To be honest, it just gets gayer from there. Every time Aylmer attacks someone, they struggle to pull the slippery, fanged penis off their foreheads, to no avail. Whoever designed this puppet was either extremely horny, extremely brilliant, or a combination of both. And when Aylmer gets ahold of his victims, there’s no stopping him. 
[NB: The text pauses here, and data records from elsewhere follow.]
/-- floor(log2(fmax / A)) for a finite A above 0 (R243). -/
def floorLog2Ratio (fmax : Nat) (a : Word) : Int :=
  match fval a with
  | .fin _ m e =>
    -- the largest j with m × 2^(e + j) ≤ fmax
    let j0 : Int := (Nat.log2 fmax : Int) - ((Nat.log2 m : Int) + e)
    let lhs := m * 2 ^ (e + j0 + 400).toNat
    if lhs ≤ fmax * 2 ^ 400 then j0 else j0 - 1
  | _ => 0

/-- The tensor scale of mscale (R243). -/
def scaleOf (ring : List Byte) (v : Word) : Word :=
  let w (i : Nat) : Word := bytesWord ((ring.drop (4 * i)).take 4)
  let ctl := (w 17).toNat
  let head := bits ctl 3 0
  let cnt := Nat.min (bits ctl 8 4) 16
  let es := (List.range cnt).map (fun j => absWord (w ((head + 15 - j) % 16)))
  let a := if es.any (fun e => (fval e).isNan) then 0x7FC00000 else es.foldl (fun m e => if m.ult e then e else m) 0
  if (fval a).isNan || (fval a).isInf then 0x7FC00000
  else if a = 0 then 0x3F800000
  else
    let g : Int := (v.extractLsb' 8 8).toInt
    let kk := floorLog2Ratio (if v.getLsbD 0 then 57344 else 448) a - g
    let kc := max (-126) (min 127 kk)
    BitVec.ofNat 32 ((kc + 127).toNat * 2 ^ 23)

/-- A stall operation performed for one lane (R239, R240, R242, R243), or that meets an uncorrectable error (R368). -/
def Sim.marketLane (m : Sim k s0) (o : Op) (x : LaneOp) : Sim k s0 :=
  let loc := x.loc.getD 0
  let t := (fnT o.ins).2
  if (m.now.laneLocs (m.now.ownerOf o.warp) x).any (m.now.lineFault (m.now.ownerOf o.warp)) then
    (match o.ins with
     | .madd .. => m
     | .mred .. => m.landWords o x.lane t [0xFFFFFFFF, 0xFFFFFFFF]
     | _ => m.landWords o x.lane t [0xFFFFFFFF]).uncorrectable o x
  else
  let v := bytesWord (x.data.take 4)
  let word (i : Nat) : Word := bytesWord (m.now.bytes (loc + 4 * i) 4)
  match o.ins with
  | .madd .. =>
    let new := (List.range 4).flatMap (fun i => wordBytes (addR (word i) (bytesWord ((x.data.drop (4 * i)).take 4))))
    m.store loc new
  | .mred .. =>
    let sum := addR (word 0) v
    let cnt := word 1 + 1
    let excess := word 2 != 0 && cnt == word 2
    let m := m.store loc (if excess then leBytes 8 0 else wordBytes sum ++ wordBytes cnt)
    m.landWords o x.lane t [sum, cnt]
  | .mamax .. =>
    let ctl := (word 17).toNat
    let head := bits ctl 3 0
    let cnt := Nat.min (Nat.min (bits ctl 8 4) 16 + 1) 16
    let mx := amaxOf (word 16) v
    let m := m.store (loc + 4 * head) (wordBytes mx)
    let m := m.store (loc + 64) (wordBytes 0 ++ leBytes 4 ((head + 1) % 16 + 16 * cnt))
    m.landWords o x.lane t [mx]
  | _ => m.landWords o x.lane t [scaleOf (m.now.bytes loc 128) v]

/-- feset, feclr or fepoll performed for one lane (R234, R235): size is 16 bytes a granule. -/
def Sim.feLane (m : Sim k s0) (o : Op) (x : LaneOp) : Sim k s0 :=
  let g := granuleOf (x.loc.getD 0)
  match o.ins with
  | .feset .. => m.each (List.range (x.size / 16)) (fun m i => m.act (.fe (g + i) true))
  | .feclr .. => m.each (List.range (x.size / 16)) (fun m i => m.act (.fe (g + i) false))
  | _ =>
    let n := leNat x.data
    let w := maskOf ((List.range 32).filter (fun i => i < n && m.now.full (g + i)))
    m.landWords o x.lane (fnT o.ins).2 [w]

/-- Whether the granules of Market memory that a lane still has to reach have come to another owner (R388, R448). -/
def State.marketLost (s : State) (o : Op) (x : LaneOp) : Bool :=
  match x.loc with
  | some loc =>
    marketLoc 0 ≤ loc && loc < marketLoc 0 + 2 ^ 27 &&
      !s.marketOwned (s.ownerOf o.warp) (loc - marketLoc 0 + x.part) (x.size - x.part)
  | none => false

/-- The ac after the last engine write among the Market words that a lane reads (R212). -/
def State.signalAt (s : State) (o : Op) (x : LaneOp) : Nat :=
  if o.readsMarket then maxOf ((unitsOf 2 (x.loc.getD 0) x.size).map (fun w => Cells.get 0 s.signalled w)) else 0

/-- An acquire of a thread wider than core, of what was performed before an ac (R206). -/
def Sim.raiseFresh (m : Sim k s0) (wi l n : Nat) : Sim k s0 :=
  m.when ((m.now.thread wi l).fresh < n) (fun m => m.modThread wi l (fun t => { t with fresh := n }))

/-- What a lane acquires by being performed: an FE bit, an engine's signal, or what an earlier fence.acq waits for (R207,
R209, R212). -/
def Sim.acquiredBy (m : Sim k s0) (o : Op) (x : LaneOp) : Sim k s0 :=
  let t := m.now.thread o.warp x.lane
  let n := if o.readsFe || (o.returns && o.id < t.acqUpTo && t.acqScope != 0) then m.now.ac + 1 else 0
  m.raiseFresh o.warp x.lane (Nat.max n (m.now.signalAt o x))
Brian, horrified to learn that he’s been an accomplice to multiple murders, even tries to detox from Aylmer’s “juice” at once point, to no avail. It’s here that we get Aylmer’s song, which would not feel out of place at any East Village piano bar: 

If the song sounds familiar, that’s because it’s an old 40s tune popularized by Glenn Miller and his outfit. The lyrics, if you listen closely, are just about being horny. Which, for Aylmer, is absolutely appropriate. When I tell you that there’s one scene where Aylmer—-who has been conveniently resting between Brian’s legs beneath the bed covers–stands up erect, please believe me. It was the 80s, and no visual metaphor was too silly or corny not to fly.

We have to sit through multiple deaths-by-Aylmer-penetration before getting to the end, which—I don’t even think I can explain the ending, because I’m still not quite sure what happened. I only know that everyone who got addicted to Aylmer’s cum—sorry “juice”—dies foaming at the mouth, and Brian seems to enter another plane entirely.

But what makes Brain Damage a camp classic isn’t how incredibly gay it is—it’s the metaphor of addiction (specifically sex addiction) that makes the movie feel like it’s not just 80 minutes of dick puppetry (not to be confused with puppetry of the penis, which is a whole other kettle of fish.) As my friend said during Brian’s detox scene, “it’s like he’s trying so hard not to be gay.” 

So there you have it. Whether you’re gay, trans, or merely an erotic puppet enthusiast, you’re going to want to give Brain Damage a go.